/-- Write the registers of R455 from a group state section. -/
def State.putGroup (s : State) (bs : List Byte) : State :=
  let w := fun (o : Nat) => BitVec.ofNat 64 (leNat ((bs.drop o).take 8))
  let s := { s with routes := (List.range 16384).foldl (fun m d =>
    Map.set zeroW m d (BitVec.ofNat 64 (leNat ((bs.drop (4 * d)).take 4) &&& 0x7F7F7F7F))) s.routes }
  let s := (List.range 4).foldl (fun s n =>
    let s := (s.setDcsr (gateBase n) (w 0x10000)).setDcsr (gateBase n + 8) (w 0x10008)
    (List.range 192).foldl (fun s k => s.setDcsr (gateBase n + 0x100 + 8 * k) (w (0x10010 + 8 * k))) s) s
  let s := (List.range 16).foldl (fun s b => (List.range 3).foldl (fun s k =>
    s.setDcsr (xbarCfg b + 8 * k) (w (0x10610 + 32 * b + 8 * k))) s) s
  ([0x18, 0x10, 0x48, 0x58].zipIdx).foldl (fun s o => s.setDcsr (cmtBase + o.1) (w (0x10810 + 8 * o.2))) s

/-- The restore of step 2 of R459, from the manifest's loft address (DESIGN CHOICE, log 43). -/
def State.groupRestore (s : State) (man : Nat) : State × Status :=
  let (st, h) := s.loftBytes man 1
  let m := leNat (h.take 128)
  let start := rf m 0x10 47 0
  let stop := if rf m 0 31 16 = 0 then man else rf m 0x48 47 0
  if st ≠ St.ok then (s, st)
  else if rf m 0 7 0 ≠ 0x60 ∨ start % 65536 ≠ 0 ∨ stop < start + 131072 then (s, St.badParam)
  else
    let (st, g) := s.loftBytes start ((stop - start) / 65536)
    if st ≠ St.ok then (s, st)
    else if sha256 g ≠ (h.drop 0x18).take 32 then (s, St.cmtDigest)
    else (s.putGroup g, St.ok)

end Sys2Proof.Machine
end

__TASK TO CARRY OUT__. All of the material above needs to be transcribed verbatim.

__ANSWER__.
/-- Write the registers of R455 from a group state section. -/
def State.putGroup (s : State) (bs : List Byte) : State :=
  let w := fun (o : Nat) => BitVec.ofNat 64 (leNat ((bs.drop o).take 8))
  let s := { s with routes := (List.range 16384).foldl (fun m d =>
    Map.set zeroW m d (BitVec.ofNat 64 (leNat ((bs.drop (4 * d)).take 4) &&& 0x7F7F7F7F))) s.routes }
  let s := (List.range 4).foldl (fun s n =>
    let s := (s.setDcsr (gateBase n) (w 0x10000)).setDcsr (gateBase n + 8) (w 0x10008)
    (List.range 192).foldl (fun s k => s.setDcsr (gateBase n + 0x100 + 8 * k) (w (0x10010 + 8 * k))) s) s
  let s := (List.range 16).foldl (fun s b => (List.range 3).foldl (fun s k =>
    s.setDcsr (xbarCfg b + 8 * k) (w (0x10610 + 32 * b + 8 * k))) s) s
  ([0x18, 0x10, 0x48, 0x58].zipIdx).foldl (fun s o => s.setDcsr (cmtBase + o.1) (w (0x10810 + 8 * o.2))) s

/-- The restore of step 2 of R459, from the manifest's loft address (DESIGN CHOICE, log 43). -/
def State.groupRestore (s : State) (man : Nat) : State × Status :=
  let (st, h) := s.loftBytes man 1
  let m := leNat (h.take 128)
  let start := rf m 0x10 47 0
  let stop := if rf m 0 31 16 = 0 then man else rf m 0x48 47 0
  if st ≠ St.ok then (s, st)
  else if rf m 0 7 0 ≠ 0x60 ∨ start % 65536 ≠ 0 ∨ stop < start + 131072 then (s, St.badParam)
  else
    let (st, g) := s.loftBytes start ((stop - start) / 65536)
    if st ≠ St.ok then (s, st)
    else if sha256 g ≠ (h.drop 0x18).take 32 then (s, St.cmtDigest)
    else (s.putGroup g, St.ok)

end Sys2Proof.Machine
end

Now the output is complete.